I am used to a pie-crusted cobbler (and one of these day’s I’ll share my Grandma G’s famous cobbler recipe) but this one is more cake-like and fluffy…it uses self-rising flour so it poofs up into a light, sweet, cinnamon-y pillow. The peaches sink to the bottom and the whole thing absorbs the syrup and natural sugars from the fruit. It’s really marvelous. You could top it with a crumb or streusel topping for an added kick, but I thought it was just fine the way it was.
I would definitely recommend that you use fresh peaches. Canned would work, but they just aren’t the same. I like to chop my peaches into 1 inch pieces, because I think big chunks of peach can be a little bit overwhelming in such a light cake. I followed Paula’s recipe exactly, except that I added cinnamon to the batter mixture and I increased the recipe by 1/2 and still baked it in a 9×13 pan.
I hope you enjoy this one! I’m glad to be back and I’ll have more to share soon.

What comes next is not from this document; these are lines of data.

/-- The accumulator and the stream that an instruction names. -/
def View.accName : View → Option Nat | .tile _ o => some o.acc.toNat | _ => none
def View.csName : View → Option Nat
  | .cp _ o => some o.stream.toNat
  | .vm 0x2C 7 o => some (o.vi.toNat % 8)
  | _ => none
def View.isVlset : View → Bool | .g 0x2A 0 _ => true | _ => false
def View.isRead : View → Bool | .rd _ => true | _ => false
/-- The LSID of a word whose operation is `vldff` or `vldcs`, whether or not its other fields pass their checks (R40, codes 0x03 and 0x07). -/
def countLsid (word : Nat) : Option (BitVec 5) :=
  if word % 4 = 0 ∧ word / 4 % 64 = 0x2C ∧ (word / 256 % 8 = 4 ∨ word / 256 % 8 = 7) then some (BitVec.ofNat 5 (word / 2 ^ 21)) else none

/-- The posted tile forms (R201). -/
def View.isPosted : View → Bool
  | .tile pm _ => pm != 7 && pm != 9
  | _ => false

end Sys2Proof

namespace Sys2Proof.Machine

/-- The header from its eight words (R24). -/
def headerOf (x : Nat) : Header :=
  { version := getBits x 0 4, icount := getBits x 4 8, exits := getBits x 12 4, stmask := BitVec.ofNat 32 (x >>> 32),
    wrmask := BitVec.ofNat 64 (x >>> 64), vwmask := BitVec.ofNat 32 (x >>> 128), mwmask := BitVec.ofNat 7 (x >>> 160),
    acmask := BitVec.ofNat 8 (x >>> 167), csmask := BitVec.ofNat 8 (x >>> 175),
    reservedOk := getBits x 16 16 == 0 && getBits x 183 9 == 0 && getBits x 192 64 == 0 }

/-- A body word that decodes, or why it does not, also for a value of a field that its operation rules out (code 0x03). -/
def bodyView (word : Nat) : Except Reject View :=
  match decodeView word with
  | .ok v => if v.fieldsOk then .ok v else .error .field
  | .error e => .error e

/-- The code of R40 that a word earns by not being an instruction. -/
def Reject.code : Reject → Nat
  | .illegal => 0x01
  | .reserved => 0x02
  | .field => 0x03
  | .short => 0x01

/-- The views of a body that decoded, by index. -/
def goodViews (d : List (Except Reject View)) : List (Nat × View) :=
  (List.range d.length).filterMap fun k => match (d[k]? : Option (Except Reject View)) with | some (.ok v) => some (k, v) | _ => none

/-- Whether a target is judged under code 0x05 (R40): not one that names an instruction which fails code 0x01 or 0x02, or which lies at or after a
halfword of length class 11. -/
def judged (h : Header) (d : List (Except Reject View)) (t : Target) : Bool :=
  let slot (i : BitVec 7) : Bool := decide (h.icount ≤ i.toNat) ||
    (match (d[i.toNat]? : Option (Except Reject View)) with | some (.ok _) => true | some (.error e) => Reject.code e == 0x03 | none => false)
  match t with | .left i => slot i | .right i => slot i | .third i => slot i | _ => true

/-- Code 0x05 as far as one instruction's own bits decide it, of the targets that are judged (R40). -/
def targetsJudged (p : Target → Bool) (v : View) : Bool :=
  v.targets.all Target.legal && (!v.deferred || v.targets.all fun t => !p t || t.writeOnly) &&
  (match v.targets with
   | [t0, t1] => t0 == .none || t0 != t1 || !p t0
   | _ => true)

/-- The failing slot check of one target (R27, R40 code 0x05, 0x06), with the index at which it is found (R41). -/
def checkTarget (h : Header) (d : List (Except Reject View)) (idx : Nat) (t : Target) : List (Nat × Nat) :=
  let slot (i : BitVec 7) (p : View → Bool) : List (Nat × Nat) :=
    if h.icount ≤ i.toNat ∨ i.toNat = idx then [(idx, 0x05)]
    else match (d[i.toNat]? : Option (Except Reject View)) with | some (.ok u) => if p u then [] else [(max idx i.toNat, 0x05)] | _ => []
  match t with
  | .none => []
  | .resv _ => [(idx, 0x05)]
  | .reg g => if h.wrmask.getLsbD g.toNat then [] else [(idx, 0x06)]
  | .left i => slot i View.declaresL
  | .right i => slot i View.declaresR
  | .third i => slot i View.declaresT

/-- The failing checks found at one instruction (R40, R41): index and code. `counts` lists the LSIDs of the block's `vldff` and `vldcs`. A `vcnt`
whose load would lie at or after a halfword of length class 11, where nothing is delimited, has none (log 74). -/
def checkInstr (h : Header) (counts : List (BitVec 5)) (d : List (Except Reject View)) (idx : Nat) (v : View) : List (Nat × Nat) :=
  let before := (goodViews d).filter fun kv => kv.1 < idx
  let at_ (b : Bool) (code : Nat) : List (Nat × Nat) := if b then [(idx, code)] else []
  v.targets.flatMap (checkTarget h d idx) ++ at_ (!targetsJudged (judged h d) v) 0x05 ++
  at_ (v.writesMem && (match v.lsid? with | some l => !h.stmask.getLsbD l | none => false)) 0x07 ++
  at_ (match v with | .vx 1 o => !counts.contains o.vs1 | _ => false) 0x07 ++
  at_ (v.staticV.any fun r => !h.vwmask.getLsbD r || before.any fun kv => kv.2.staticV.contains r) 0x08 ++
  at_ (v.mdests.any fun m => !h.mwmask.getLsbD (m - 1)) 0x09 ++
  at_ (match v.accName with | some a => !h.acmask.getLsbD a | none => false) 0x09 ++
  at_ (match v.csName with | some a => !h.csmask.getLsbD a | none => false) 0x09 ++
  at_ (match v.exitId with | some e => h.exits ≤ e || before.any fun kv => kv.2.exitId == some e | none => false) 0x0A ++
  at_ (v.isVlset && before.any fun kv => kv.2.isVlset) 0x0B ++
  at_ (v.isRead && (before.filter fun kv => kv.2.isRead).length == 32) 0x0C ++
  at_ (!v.scopeOk) 0x0D

/-- The failing checks on a body's instructions. -/
def checkBody (h : Header) (counts : List (BitVec 5)) (d : List (Except Reject View)) : List (Nat × Nat) :=
  (List.range d.length).flatMap fun k =>
    match (d[k]? : Option (Except Reject View)) with
    | some (.ok v) => checkInstr h counts d k v
    | some (.error e) => [(k, Reject.code e)]
    | none => []

/-- The checks that find a header mask without a user (R41, the third kind): the codes that fail. -/
def checkMasks (h : Header) (d : List (Except Reject View)) : List Nat :=
  let g := (goodViews d).map (·.2)
  let set (n : Nat) (x : Nat) (used : Nat → Bool) : Bool := (bitsSet n x).all used
  (if set 64 h.wrmask.toNat fun r => g.any fun v => v.targets.any fun t => t == .reg (BitVec.ofNat 6 r) then [] else [0x06]) ++
  (if set 32 h.stmask.toNat fun l => g.any fun v => v.writesMem && v.lsid? == some l then [] else [0x07]) ++
  (if set 32 h.vwmask.toNat fun r => g.any fun v => v.staticV.contains r || v.groupV.contains r then [] else [0x08]) ++
  (if (set 7 h.mwmask.toNat fun m => g.any fun v => v.mdests.contains (m + 1)) && (set 8 h.acmask.toNat fun a => g.any fun v => v.accName == some a) &&
      (set 8 h.csmask.toNat fun a => g.any fun v => v.csName == some a) then [] else [0x09]) ++
  (if (List.range h.exits).all fun e => g.any fun v => v.exitId == some e then [] else [0x0A])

12 Tablespoons butter (1 and 1/2 sticks)
8 fresh peaches (about six cups) peeled and cut into 1 inch cubes
2 and 1/4 cups milk
2 and 1/4 cups self-rising flour (IMPORTANT!)
1/2 cup water
2 and 1/2 cups sugar, divided
2 teaspoons cinnamon, divided
Preheat oven to 350 degrees. Place butter in a 9×13 baking dish, and place in oven to melt the butter.
Meanwhile, place peaches, 1 cup of sugar, 1 teaspoon cinnamon and 1/2 cup of water into a saucepan. Bring to a boil and simmer for 10 minutes, stirring occasionally.
In a large bowl, combine flour, remaining sugar, and 1 teaspoon of sugar. Using a whisk, combine dry ingredients. Slowly stir in milk and whisk to remove lumps.
Remove peaches from heat. Remove melted butter from the oven. Slowly pour the flour mixture over the melted butter. DO NOT STIR. Then, carefully spoon the peaches over the top of the flour mixture. DO NOT STIR. Pour half of the remaining syrup from the peaches over the top of the casserole dish.
Bake for 15-20 minutes or until crust is golden brown. Serve warm with vanilla ice cream or whipped cream. Spoon reserved syrup over the top of the ice cream. Enjoy!